When the movie opens in 1999, for instance, Tao is right in middle of the action (and the frame), dancing with a large group to the Pet Shop Boys’ dementedly catchy 1993 cover of “Go West,” an old Village People tune. The original music video for the Pet Shop Boys’ version, an exuberantly surreal pageant, includes shots of Red Square and Vladimir Lenin. Mr. Jia doesn’t reference the video, but it’s likely he used the cover partly because of its post-Soviet bloc resonance. Whatever the case, it’s a lovely, festive scene that suggests that everyone is in a party (or Party) mood.
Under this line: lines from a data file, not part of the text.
-- ==== Sys2Proof/Machine/Dispatch.lean ====
section
/-! DEFINITION. One arm per constructor of Instr: the meaning of each instruction and each step of another agent. -/

namespace Sys2Proof.Machine
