/-- R142-R145, R148, R226, R250, R254, R378: the start unit takes a start in the cycle six before the turn of the slot that it
claims, the lowest free one of 1 to 15 or the lowest pair of free slots (a ranger's code runs at F, R21): the first cycle in
which the first start of R144 that stands there claims the slot of that cycle. The thread starts with the registers of its
source and every other one 0; a migrating thread goes on as it left; a system-class start takes slot 0 at privilege S. Which
launch a stage start belongs to, and that a start without a slot holds back the lower sources, are the model's readings (log
24). -/
def Obligations.ThreadStarts : Prop :=  ∀ (s : State) (c : Nat), s.power = true →
    let k := cmptOfCore c
    let idle (i : Nat) : Prop := (thr s (c * 16 + i)).life = .free
    let from_ := max (cycOf s k) (core s c).nextStart
    let within_ (i from_ at_ : Nat) : Prop := (at_ + 6) % 16 = i ∧ from_ ≤ at_ ∧ at_ < from_ + 16
    let claims (b : Begin) (i : Nat) : Prop :=
      (b.lt = false → 1 ≤ i ∧ i ≤ 15 ∧ idle i ∧ ∀ j, 1 ≤ j → j < i → ¬idle j)
      ∧ (b.lt = true → 1 ≤ i ∧ i ≤ 7 ∧ idle i ∧ idle (i + 8) ∧ ∀ j, 1 ≤ j → j < i → ¬(idle j ∧ idle (j + 8)))
    let first (n : Nat) (x : Source × Begin) : Prop := x.2.ready ≤ n ∧ ∃ l r, sources s c = l ++ x :: r ∧ ∀ y ∈ l, n < y.2.ready
    let started (t : State) (b : Begin) (i : Nat) (p : Prv) (trail : Bool) (turn : Nat) : Prop :=
      let x := thr t (c * 16 + i)
      x.life = .run ∧ x.ctx = b.ctx ∧ x.launch = b.launch ∧ x.pc = b.pc ∧ x.prv = p ∧ x.lt = b.lt ∧ x.trl = trail ∧ x.turn = turn
      ∧ x.it = false ∧ x.pp = false ∧ x.qb = 0 ∧ x.flags = {} ∧ x.rm = (ctx s b.ctx).rm ∧ x.fixt = (cmpt s k).fixt
      ∧ ∀ r : Reg, r ≠ 0 → getX x r.toNat = lookD b.regs r.toNat 0
    let payload (ds : List Byte) (regs : Tab Word) : Prop :=
      ∀ i < 8, lookD regs (8 + i) 0 = BitVec.ofNat 64 (ofBytes ((ds.drop (8 * i)).take 8))
    let rank (x : Source × Begin) : Nat :=
      match x.1 with | .intake => 0 | .prepared => 1 | .task _ => 2 | .stage => 3 | .deck _ => 4 | .stolen => 5
    (∀ (src : Source) (b : Begin) (at_ : Nat), nextTaken s c = some (at_, src, b) →
      let i := (at_ + 6) % 16
      from_ ≤ at_ ∧ first at_ (src, b) ∧ claims b i ∧ (∀ n x, from_ ≤ n → n < at_ → first n x → ¬claims x.2 ((n + 6) % 16))
      ∧ Does s (.threadStart c) fun t => SameMemory s t ∧ (core t c).nextStart = at_ + 1
        ∧ (b.image = none → started t b i (if b.lt = true ∨ c < 16384 then .u else .f) false (at_ + 6) ∧ (b.lt = true → started t b (i + 8) .u true (at_ + 14)))
        ∧ ∀ (n : Nat) (x : Thread), b.image = some (n, x) →
          thr t (c * 16 + i) = { x with life := .run, turn := at_ + 6, serial := (thr s (c * 16 + i)).serial + 1 })
    ∧ (∀ src b i, sources s c = [(src, b)] → claims b i → ∃ at_, within_ i (max from_ b.ready) at_ ∧ nextTaken s c = some (at_, src, b))
    ∧ (sources s c).Pairwise (fun x y => rank x ≤ rank y)
    ∧ (∀ (at_ : Nat) (m : Msg) (q : List (Nat × Body)), (core s c).intake = (at_, .msg m) :: q → ∃ b : Begin, (.intake, b) ∈ sources s c
      ∧ b.pc = m.pc ∧ b.ctx = m.ctx ∧ b.launch = m.launch ∧ b.lt = false ∧ b.image = none ∧ b.ready = at_ ∧ payload m.data b.regs)
    ∧ (∀ (at_ : Nat) (m : MigPacket) (q : List (Nat × Body)), (core s c).intake = (at_, .mig m) :: q → ∃ b : Begin,
      (.intake, b) ∈ sources s c ∧ b.image = some (m.name, m.image) ∧ b.lt = false ∧ b.ready = at_)
    ∧ (∀ (q : List TaskRec) (r : TaskRec), (core s c).deck = q ++ [r] → k ∉ (ctx s r.ctx).stopped → ∃ b : Begin,
      (.deck q.length, b) ∈ sources s c ∧ b.pc = r.words.headD 0 ∧ b.ctx = r.ctx ∧ b.launch = r.launch ∧ b.lt = false
        ∧ b.ready = max r.since (core s c).deckAt ∧ (r.words.length = 8 → ∀ i < 7, lookD b.regs (8 + i) 0 = r.words.getD (1 + i) 0))
    ∧ ∀ (n : Nat) (p : Packet) (m : Msg), systemWaiting s c = [(n, p)] → p.body = .msg m → idle 0 →
      ∃ at_ : Nat, within_ 0 (max from_ (p.time + 1)) at_ ∧ Does s (.systemClassStart c) fun t =>
        SameMemory s t ∧ ∃ b : Begin, started t b 0 .s false (at_ + 6) ∧ b.ctx = m.ctx ∧ b.launch = none ∧ b.pc = m.pc ∧ b.lt = false
          ∧ payload m.data b.regs ∧ (∀ i : Nat, (i < 8 ∨ 16 ≤ i) → lookD b.regs i 0 = 0) ∧ (thr t (c * 16)).wsp = 0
When Tao and the others form a conga line it seems as if they have decided to take the song literally:
Together, we will go our way
Together, we will leave someday
Together, your hand in my hands
Together, we will make our plans
Mr. Jia never over-explains his work. The dance feels triumphant, at once choreographed and spontaneous, but there’s no immediate reason for it, even when the date 1999 appears on-screen. It isn’t until the next scene, when Tao is trading New Year’s greetings, that the dance feels tethered to a rationale. By that point, though, you will have had time to think about the dance, to turn it around in your head, consider its possibilities and wonder whether the revelers are spontaneously dancing or celebrating the end of the millennium or the 50th anniversary of the People’s Republic. Or perhaps the scene has more to do with Tao, a woman who smiles and who dances.
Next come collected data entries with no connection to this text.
-- ==== Sys2Proof/Laws/PerInstr.lean ====
section
/-! SUPPORT. Statements made instruction by instruction: the decoder reads back the fields that the encoder wrote. -/

namespace Sys2Proof.Laws

/-- The decoder reads a well-formed instruction back from its encoding (R276-R284); a step without an encoding has nothing to
read. -/
def Coding.Statement (i : Instr) : Prop :=
  i.wf = true →
    match i.encoding with
    | .long r => decodeRaw32 r = .ok i
    | .short r => decodeRaw16 r = .ok i
    | .noBits => True

/-- A halfword whose row is known decodes to it. -/
theorem short_row {r : Raw16} {i : Instr} (h0 : r.op ≠ 0x0#6) (hr : rowRaw16 r = some i) (hw : i.wf = true) :
    decodeRaw16 r = .ok i := by
  simp [decodeRaw16, h0, hr, hw]

theorem long_row_01 {r : Raw32} {i : Instr} (ho : r.op = 0x3#7) (hr : decodeMajor01 r = some i) (hw : i.wf = true) :
    decodeRaw32 r = .ok i := by
  simp [decodeRaw32, ho, hr, hw]
theorem long_row_02 {r : Raw32} {i : Instr} (ho : r.op = 0x5#7) (hr : decodeMajor02 r = some i) (hw : i.wf = true) :
    decodeRaw32 r = .ok i := by
  simp [decodeRaw32, ho, hr, hw]
theorem long_row_03 {r : Raw32} {i : Instr} (ho : r.op = 0x7#7) (hr : decodeMajor03 r = some i) (hw : i.wf = true) :
    decodeRaw32 r = .ok i := by
  simp [decodeRaw32, ho, hr, hw]
theorem long_row_04 {r : Raw32} {i : Instr} (ho : r.op = 0x9#7) (hr : decodeMajor04 r = some i) (hw : i.wf = true) :
    decodeRaw32 r = .ok i := by
  simp [decodeRaw32, ho, hr, hw]
theorem long_row_05 {r : Raw32} {i : Instr} (ho : r.op = 0xB#7) (hr : decodeMajor05 r = some i) (hw : i.wf = true) :
    decodeRaw32 r = .ok i := by
  simp [decodeRaw32, ho, hr, hw]
theorem long_row_06 {r : Raw32} {i : Instr} (ho : r.op = 0xD#7) (hr : decodeMajor06 r = some i) (hw : i.wf = true) :
    decodeRaw32 r = .ok i := by
  simp [decodeRaw32, ho, hr, hw]
theorem long_row_07 {r : Raw32} {i : Instr} (ho : r.op = 0xF#7) (hr : decodeMajor07 r = some i) (hw : i.wf = true) :
    decodeRaw32 r = .ok i := by
  simp [decodeRaw32, ho, hr, hw]
theorem long_row_08 {r : Raw32} {i : Instr} (ho : r.op = 0x11#7) (hr : decodeMajor08 r = some i) (hw : i.wf = true) :
    decodeRaw32 r = .ok i := by
  simp [decodeRaw32, ho, hr, hw]
theorem long_row_09 {r : Raw32} {i : Instr} (ho : r.op = 0x13#7) (hr : decodeMajor09 r = some i) (hw : i.wf = true) :
    decodeRaw32 r = .ok i := by
  simp [decodeRaw32, ho, hr, hw]
theorem long_row_0A {r : Raw32} {i : Instr} (ho : r.op = 0x15#7) (hr : decodeMajor0A r = some i) (hw : i.wf = true) :
    decodeRaw32 r = .ok i := by
  simp [decodeRaw32, ho, hr, hw]
theorem long_row_0B {r : Raw32} {i : Instr} (ho : r.op = 0x17#7) (hr : decodeMajor0B r = some i) (hw : i.wf = true) :
    decodeRaw32 r = .ok i := by
  simp [decodeRaw32, ho, hr, hw]
theorem long_row_0C {r : Raw32} {i : Instr} (ho : r.op = 0x19#7) (hr : decodeMajor0C r = some i) (hw : i.wf = true) :
    decodeRaw32 r = .ok i := by
  simp [decodeRaw32, ho, hr, hw]
theorem long_row_0D {r : Raw32} {i : Instr} (ho : r.op = 0x1B#7) (hr : decodeMajor0D r = some i) (hw : i.wf = true) :
    decodeRaw32 r = .ok i := by
  simp [decodeRaw32, ho, hr, hw]
theorem long_row_0E {r : Raw32} {i : Instr} (ho : r.op = 0x1D#7) (hr : decodeMajor0E r = some i) (hw : i.wf = true) :
    decodeRaw32 r = .ok i := by
  simp [decodeRaw32, ho, hr, hw]
theorem long_row_0F {r : Raw32} {i : Instr} (ho : r.op = 0x1F#7) (hr : decodeMajor0F r = some i) (hw : i.wf = true) :
    decodeRaw32 r = .ok i := by
  simp [decodeRaw32, ho, hr, hw]
theorem long_row_10 {r : Raw32} {i : Instr} (ho : r.op = 0x21#7) (hr : decodeMajor10 r = some i) (hw : i.wf = true) :
    decodeRaw32 r = .ok i := by
  simp [decodeRaw32, ho, hr, hw]
theorem long_row_11 {r : Raw32} {i : Instr} (ho : r.op = 0x23#7) (hr : decodeMajor11 r = some i) (hw : i.wf = true) :
    decodeRaw32 r = .ok i := by
  simp [decodeRaw32, ho, hr, hw]
theorem long_row_12 {r : Raw32} {i : Instr} (ho : r.op = 0x25#7) (hr : decodeMajor12 r = some i) (hw : i.wf = true) :
    decodeRaw32 r = .ok i := by
  simp [decodeRaw32, ho, hr, hw]
theorem long_row_14 {r : Raw32} {i : Instr} (ho : r.op = 0x29#7) (hr : decodeMajor14 r = some i) (hw : i.wf = true) :
    decodeRaw32 r = .ok i := by
  simp [decodeRaw32, ho, hr, hw]
theorem long_row_15 {r : Raw32} {i : Instr} (ho : r.op = 0x2B#7) (hr : decodeMajor15 r = some i) (hw : i.wf = true) :
    decodeRaw32 r = .ok i := by
  simp [decodeRaw32, ho, hr, hw]
theorem long_row_16 {r : Raw32} {i : Instr} (ho : r.op = 0x2D#7) (hr : decodeMajor16 r = some i) (hw : i.wf = true) :
    decodeRaw32 r = .ok i := by
  simp [decodeRaw32, ho, hr, hw]
theorem long_row_17 {r : Raw32} {i : Instr} (ho : r.op = 0x2F#7) (hr : decodeMajor17 r = some i) (hw : i.wf = true) :
    decodeRaw32 r = .ok i := by
  simp [decodeRaw32, ho, hr, hw]
theorem long_row_18 {r : Raw32} {i : Instr} (ho : r.op = 0x31#7) (hr : decodeMajor18 r = some i) (hw : i.wf = true) :
    decodeRaw32 r = .ok i := by
  simp [decodeRaw32, ho, hr, hw]
theorem long_row_19 {r : Raw32} {i : Instr} (ho : r.op = 0x33#7) (hr : decodeMajor19 r = some i) (hw : i.wf = true) :
    decodeRaw32 r = .ok i := by
  simp [decodeRaw32, ho, hr, hw]
theorem long_row_1A {r : Raw32} {i : Instr} (ho : r.op = 0x35#7) (hr : decodeMajor1A r = some i) (hw : i.wf = true) :
    decodeRaw32 r = .ok i := by
  simp [decodeRaw32, ho, hr, hw]
theorem long_row_1B {r : Raw32} {i : Instr} (ho : r.op = 0x37#7) (hr : decodeMajor1B r = some i) (hw : i.wf = true) :
    decodeRaw32 r = .ok i := by
  simp [decodeRaw32, ho, hr, hw]
theorem long_row_1C {r : Raw32} {i : Instr} (ho : r.op = 0x39#7) (hr : decodeMajor1C r = some i) (hw : i.wf = true) :
    decodeRaw32 r = .ok i := by
  simp [decodeRaw32, ho, hr, hw]
theorem long_row_1D {r : Raw32} {i : Instr} (ho : r.op = 0x3B#7) (hr : decodeMajor1D r = some i) (hw : i.wf = true) :
    decodeRaw32 r = .ok i := by
  simp [decodeRaw32, ho, hr, hw]
theorem long_row_1E {r : Raw32} {i : Instr} (ho : r.op = 0x3D#7) (hr : decodeMajor1E r = some i) (hw : i.wf = true) :
    decodeRaw32 r = .ok i := by
  simp [decodeRaw32, ho, hr, hw]
theorem long_row_1F {r : Raw32} {i : Instr} (ho : r.op = 0x3F#7) (hr : decodeMajor1F r = some i) (hw : i.wf = true) :
    decodeRaw32 r = .ok i := by
  simp [decodeRaw32, ho, hr, hw]
theorem long_row_20 {r : Raw32} {i : Instr} (ho : r.op = 0x41#7) (hr : decodeMajor20 r = some i) (hw : i.wf = true) :
    decodeRaw32 r = .ok i := by
  simp [decodeRaw32, ho, hr, hw]
theorem long_row_21 {r : Raw32} {i : Instr} (ho : r.op = 0x43#7) (hr : decodeMajor21 r = some i) (hw : i.wf = true) :
    decodeRaw32 r = .ok i := by
  simp [decodeRaw32, ho, hr, hw]
theorem long_row_22 {r : Raw32} {i : Instr} (ho : r.op = 0x45#7) (hr : decodeMajor22 r = some i) (hw : i.wf = true) :
    decodeRaw32 r = .ok i := by
  simp [decodeRaw32, ho, hr, hw]
theorem long_row_23 {r : Raw32} {i : Instr} (ho : r.op = 0x47#7) (hr : decodeMajor23 r = some i) (hw : i.wf = true) :
    decodeRaw32 r = .ok i := by
  simp [decodeRaw32, ho, hr, hw]
theorem long_row_24 {r : Raw32} {i : Instr} (ho : r.op = 0x49#7) (hr : decodeMajor24 r = some i) (hw : i.wf = true) :
    decodeRaw32 r = .ok i := by
  simp [decodeRaw32, ho, hr, hw]
theorem long_row_25 {r : Raw32} {i : Instr} (ho : r.op = 0x4B#7) (hr : decodeMajor25 r = some i) (hw : i.wf = true) :
    decodeRaw32 r = .ok i := by
  simp [decodeRaw32, ho, hr, hw]
theorem long_row_26 {r : Raw32} {i : Instr} (ho : r.op = 0x4D#7) (hr : decodeMajor26 r = some i) (hw : i.wf = true) :
    decodeRaw32 r = .ok i := by
  simp [decodeRaw32, ho, hr, hw]
theorem long_row_28 {r : Raw32} {i : Instr} (ho : r.op = 0x51#7) (hr : decodeMajor28 r = some i) (hw : i.wf = true) :
    decodeRaw32 r = .ok i := by
  simp [decodeRaw32, ho, hr, hw]
theorem long_row_29 {r : Raw32} {i : Instr} (ho : r.op = 0x53#7) (hr : decodeMajor29 r = some i) (hw : i.wf = true) :
    decodeRaw32 r = .ok i := by
  simp [decodeRaw32, ho, hr, hw]
theorem long_row_2A {r : Raw32} {i : Instr} (ho : r.op = 0x55#7) (hr : decodeMajor2A r = some i) (hw : i.wf = true) :
    decodeRaw32 r = .ok i := by
  simp [decodeRaw32, ho, hr, hw]
theorem long_row_2B {r : Raw32} {i : Instr} (ho : r.op = 0x57#7) (hr : decodeMajor2B r = some i) (hw : i.wf = true) :
    decodeRaw32 r = .ok i := by
  simp [decodeRaw32, ho, hr, hw]
theorem long_row_30 {r : Raw32} {i : Instr} (ho : r.op = 0x61#7) (hr : decodeMajor30 r = some i) (hw : i.wf = true) :
    decodeRaw32 r = .ok i := by
  simp [decodeRaw32, ho, hr, hw]
theorem long_row_31 {r : Raw32} {i : Instr} (ho : r.op = 0x63#7) (hr : decodeMajor31 r = some i) (hw : i.wf = true) :
    decodeRaw32 r = .ok i := by
  simp [decodeRaw32, ho, hr, hw]
theorem long_row_32 {r : Raw32} {i : Instr} (ho : r.op = 0x65#7) (hr : decodeMajor32 r = some i) (hw : i.wf = true) :
    decodeRaw32 r = .ok i := by
  simp [decodeRaw32, ho, hr, hw]
theorem long_row_33 {r : Raw32} {i : Instr} (ho : r.op = 0x67#7) (hr : decodeMajor33 r = some i) (hw : i.wf = true) :
    decodeRaw32 r = .ok i := by
  simp [decodeRaw32, ho, hr, hw]
/-- A scope code of an atomic is never the code of compare-and-swap. -/
theorem amoScope_ne {r : BitVec 2} {s : BitVec 3} (h : amoScope r s = true) : ¬s = 7#3 := by
  revert r s
  decide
Ambiguity is a defining characteristic of the European art cinema; at its most clichéd, directorial solipsism is mistaken for mystery and empty images are turned into endlessly masticated cud for cultists. Although Mr. Jia is obviously conversant with the European art film — and East Asian cinema and Hollywood and so forth — he has carved out his own ways of making cinematic meaning, an approach that draws on different idioms and traditions. He occasionally folds an image into the mix that can feel enigmatic, but that over time make sense when considered in the context of the movie as a whole. A shot of an old-fashioned pagoda may not make ready sense, may even look like picture-postcard scenery, yet by the end of the movie it may make you weep.
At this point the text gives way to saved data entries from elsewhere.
-- ==== Sys2Proof/Laws/Traps.lean ====
section
/-! SUPPORT. Taking an exception, steps of other agents and the end of an instruction: everything each can do, said once; and
writes at a home keep the canonical form of memory. -/

namespace Sys2Proof.Machine

variable {s t : State}

/-! ## Exceptions (R222-R224) -/

theorem thr_sendFault (s : State) (c : Nat) (m : FaultMsg) (n : Nat) : thr (sendFault s c m) n = thr s n := rfl
theorem mem_sendFault (s : State) (c : Nat) (m : FaultMsg) : (sendFault s c m).mem = s.mem := rfl

theorem mem_contain (s : State) (tid : Nat) (c : Cause) (v pc : Word) : (contain s tid c v pc).mem = s.mem := rfl
theorem mem_enterTrap (s : State) (tid : Nat) (c : Cause) (v pc : Word) : (enterTrap s tid c v pc).mem = s.mem := rfl

/-- A fault enters the trap routine, or contains the thread with its own cause or with double-fault. -/
theorem takeFault_cases (s : State) (tid : Nat) (c : Cause) (v pc : Word) :
    takeFault s tid c v pc = enterTrap s tid c v pc ∨ ∃ d, takeFault s tid c v pc = contain s tid d v pc := by
  by_cases h : c.contains = true
  · exact .inr ⟨c, by simp [takeFault, h]⟩
  · by_cases g : ((thr s tid).it || (thr s tid).prv == .f) = true
    · exact .inr ⟨.doubleFault, by simp [takeFault, h, g]⟩
    · exact .inl (by simp [takeFault, h, g])

theorem mem_takeFault (s : State) (tid : Nat) (c : Cause) (v pc : Word) : (takeFault s tid c v pc).mem = s.mem := by
  rcases takeFault_cases s tid c v pc with h | ⟨d, h⟩ <;> rw [h] <;> rfl

theorem thr_takeFault_ne (s : State) {tid n : Nat} (c : Cause) (v pc : Word) (h : tid ≠ n) : thr (takeFault s tid c v pc) n = thr s n := by
  rcases takeFault_cases s tid c v pc with e | ⟨d, e⟩ <;> rw [e]
  · exact thr_setThr_ne _ _ h
  · exact thr_setThr_ne _ _ h

/-! ## Steps of other agents, and instructions -/

/-- A step of another agent takes place, or leaves the state as it is. -/
theorem event_next {f : State → Option State} (h : event f s = .next t) : s.power = true ∧ (f s = some t ∨ (f s = none ∧ t = s)) := by
  unfold event at h
  split at h
  · rename_i hp
    refine ⟨hp, ?_⟩
    cases e : f s with
    | none => right; simp [e] at h; exact ⟨rfl, h.symm⟩
    | some u => left; simp [e] at h; rw [h]
  · cases h

/-- What an instruction comes to is what `finish` makes of its attempt. -/
theorem issue_next {f : Form} {body : List Word → State → Eff × State} (h : issue f body s = .next t) :
    s.power = true ∧ t = finish f (issuer s) (attempt f body (issuer s) (base s)) := by
  unfold issue at h
  split at h
  · rename_i hp
    simp only [Host.Outcome.next.injEq] at h
    exact ⟨hp, h.symm⟩
  · cases h

/-- The firmware's answer to a message changes no byte of memory. -/
theorem mem_reflect {c : Nat} (h : reflect c s = some t) : t.mem = s.mem := by
  unfold reflect at h
  split at h
  · cases h
  · simp only [Option.some.injEq] at h
    subst h
    split <;> rfl

/-! ## Writes at a home (R4, R61) -/

theorem memoryOk_correctWord {k : Nat} (h : MemoryOk s) : MemoryOk (correctWord s k) := by
  unfold correctWord
  split
  · exact h
  · exact wf_setBytes h _ _ _

/-- A step that keeps the form, made for each element of a list. -/
theorem memoryOk_foldl {α : Type} {f : State → α → State} (hf : ∀ s x, MemoryOk s → MemoryOk (f s x)) (l : List α) :
    ∀ {s : State}, MemoryOk s → MemoryOk (l.foldl f s) := by
  induction l with
  | nil => exact fun h => h
  | cons x xs ih => exact fun h => ih (hf _ x h)

theorem memoryOk_keepFetched {pkg pa n : Nat} (h : MemoryOk s) : MemoryOk (keepFetched s pkg pa n) := by
  unfold keepFetched
  split
  · split
    · exact memoryOk_foldl (f := keepWord _) (fun _ _ h => h) _ h
    · exact h
  · exact h

theorem memoryOk_writeHome {pkg pa n v : Nat} (h : MemoryOk s) : MemoryOk (writeHome s pkg pa n v) := by
  have plain : ∀ u : State, MemoryOk u → MemoryOk
      (let u' := if u.flaws.isEmpty then u
         else (List.range ((pa % 8 + n + 7) / 8)).foldl (fun s i => correctWord s (keyOf pkg (pa / 8 * 8 + 8 * i))) u
       { u' with mem := setBytes u'.mem (keyOf pkg pa) n v }) := by
    intro u hu
    refine wf_setBytes ?_ _ _ _
    split
    · exact hu
    · exact memoryOk_foldl (fun _ _ h => memoryOk_correctWord h) _ hu
  unfold writeHome
  split
  · split
    · exact h
    · exact h
    · exact plain _ (memoryOk_keepFetched h)
    · exact plain _ h
  · exact plain _ h

theorem memoryOk_writeByteList {pkg : Nat} (bs : List Byte) : ∀ {s : State} {pa : Nat}, MemoryOk s → MemoryOk (writeByteList s pkg pa bs) := by
  induction bs with
  | nil => exact fun h => h
  | cons b bs ih => exact fun h => ih (memoryOk_writeHome h)

end Sys2Proof.Machine
end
Mr. Jia has characterized “Mountains May Depart” as his most emotional movie, which may underplay how deeply moving his work can be. While he invariably addresses larger cultural, social and political issues, sometimes openly, at other times obliquely, what makes his work memorable is how those larger forces are etched in the faces and bodies of his characters, in the coal dust that defines one man’s reality — and, by extension, one China — and the hard mask that defines another truth, another China. Here, when Tao first walks down a street flanked by modest brick buildings, she is moving through a country that is rapidly being lost to what’s optimistically called development. By the end, she is living in a new world even if, Mr. Jia suggests, her soul remains in the old.
Manohla Dargis. The New York Times, 11th Feb 2016.